**WORK ORDER**
Copy the first line of the material below and every later line through the line containing "ro 0x044 (g.coal.length", without any other output.
# # # # #
/-- TRV page 0 and page 1 (R135, R136). -/
def Mach.trvRegs (m : Mach) (k p : Nat) : List Reg :=
  let t := m.getTrv k
  match p with
  | 0 =>
    [ rw 0x040 t.lookahead.toNat fun v m => m.modTrv k fun t => { t with lookahead := BitVec.ofNat 2 v },
      ro 0x044 (t.queue.length * 2 ^ 16 + m.walkersBusy k), ro64 0x048 t.batches.toNat, ro64 0x050 t.draws.toNat,
      ro64 0x058 t.reads.toNat, ro64 0x060 t.lastBatch.toNat, ro64 0x068 (m.stepShown k t.step) ]
  | _ =>
    [ ro 0x000 t.hashOcc.toNat, ro 0x004 t.hashPeak.toNat, ro 0x008 t.refuseReason.toNat, ro64 0x010 t.refuseBatch.toNat,
      ro 0x018 (m.fetchesOut k 0) ]

/-- GTH page 0 and page 1 (R172, R173). -/
def Mach.gthRegs (m : Mach) (k p : Nat) : List Reg :=
  let g := m.getGth k
  match p with
  | 0 =>
    [ rw 0x040 g.prefetchKib.toNat fun v m => m.modGth k fun g => { g with prefetchKib := BitVec.ofNat 9 v },
      ro 0x044 (g.coal.length * 2 ^ 16 + ((List.range 3).map (m.fetchesOut k)).foldl (· + ·) 0), ro64 0x048 g.lookups.toNat, ro64 0x050 g.rows.toNat,
      ro64 0x058 g.hits.toNat, ro64 0x060 g.contributions.toNat, ro64 0x068 g.addsSent.toNat, ro64 0x070 g.emptyBags.toNat,
      ro64 0x078 g.step.toNat ]
  | _ =>
    [ ro 0x000 g.hints.length, ro 0x008 (g.refuseTable.toNat * 2 ^ 20 + g.refuseReason.toNat), ro64 0x010 g.refuseStep.toNat,
      ro64 0x018 (g.dropTable.toNat * 2 ^ 52 + g.dropIndex.toNat) ]

/-- SPR (R249). -/
def Mach.sprRegs (m : Mach) (k : Nat) : List Reg :=
  let e := m.getSpr k
  [ rw 0x040 e.threshold.toNat fun v m => m.modSpr k fun e => { e with threshold := BitVec.ofNat 11 v },
    rw 0x044 e.heavy.toNat fun v m => m.modSpr k fun e => { e with heavy := BitVec.ofNat 24 (max 0x1000 (v % 2 ^ 24)) },
    rw 0x048 (e.pos.toNat * 2 ^ 16 + e.count.toNat) fun v m => m.modSpr k fun e =>
      { e with pos := BitVec.ofNat 10 (v / 2 ^ 16), count := BitVec.ofNat 10 v },
    ro 0x04C (e.fwd.length * 2 ^ 16 + e.queue.length), ro64 0x050 e.tiles.toNat, ro64 0x058 e.matched.toNat,
    ro64 0x060 e.segments.toNat, ro64 0x068 e.forwarded.toNat, ro64 0x070 e.maskTile.toNat,
    ro 0x078 (e.maskCore.toNat * 2 ^ 16 + e.maskPc.toNat), ro 0x07C e.refuse.toNat ]

/-! ## Memory (R381, R382) -/

/-- NTM (R381). -/
def Mach.ntmRegs (m : Mach) (d : Nat) : List Reg :=
  let x := m.getNtm d
  [ ro64 0x040 (bitmap 64 fun j => m.bankPresent (64 * d + j)), ro 0x048 (24 * (m.presentBanks d).length), ro64 0x050 x.reads.toNat,
    ro64 0x058 x.writes.toNat, ro64 0x060 x.adds.toNat, ro64 0x068 x.errAddr.toNat ]

/-- MEM_PLACE of channel n (R382). -/
def Mach.memPlace (m : Mach) (n : Nat) : Nat :=
  ((m.presentChannels (n / 32)).findIdx? (· == n)).getD 0xFF * 2 ^ 8 + n / 4 * 2 ^ 4 + n / 32

/-- MEM (R382). -/
def Mach.memRegs (m : Mach) (n : Nat) : List Reg :=
  let x := m.getChan n
  [ ro 0x040 (m.memPlace n), ro 0x044 (min 64 (m.queued n)), ro 0x048 x.mode.toNat, ro64 0x050 x.reads.toNat,
    ro64 0x058 x.writes.toNat, ro64 0x060 x.adds.toNat, ro64 0x068 x.stalls.toNat, ro64 0x070 x.errAddr.toNat ]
# # # # #
**TASK RESULT**
/-- TRV page 0 and page 1 (R135, R136). -/
def Mach.trvRegs (m : Mach) (k p : Nat) : List Reg :=
  let t := m.getTrv k
  match p with
  | 0 =>
    [ rw 0x040 t.lookahead.toNat fun v m => m.modTrv k fun t => { t with lookahead := BitVec.ofNat 2 v },
      ro 0x044 (t.queue.length * 2 ^ 16 + m.walkersBusy k), ro64 0x048 t.batches.toNat, ro64 0x050 t.draws.toNat,
      ro64 0x058 t.reads.toNat, ro64 0x060 t.lastBatch.toNat, ro64 0x068 (m.stepShown k t.step) ]
  | _ =>
    [ ro 0x000 t.hashOcc.toNat, ro 0x004 t.hashPeak.toNat, ro 0x008 t.refuseReason.toNat, ro64 0x010 t.refuseBatch.toNat,
      ro 0x018 (m.fetchesOut k 0) ]

/-- GTH page 0 and page 1 (R172, R173). -/
def Mach.gthRegs (m : Mach) (k p : Nat) : List Reg :=
  let g := m.getGth k
  match p with
  | 0 =>
    [ rw 0x040 g.prefetchKib.toNat fun v m => m.modGth k fun g => { g with prefetchKib := BitVec.ofNat 9 v },
      ro 0x044 (g.coal.length * 2 ^ 16 + ((List.range 3).map (m.fetchesOut k)).foldl (· + ·) 0), ro64 0x048 g.lookups.toNat, ro64 0x050 g.rows.toNat,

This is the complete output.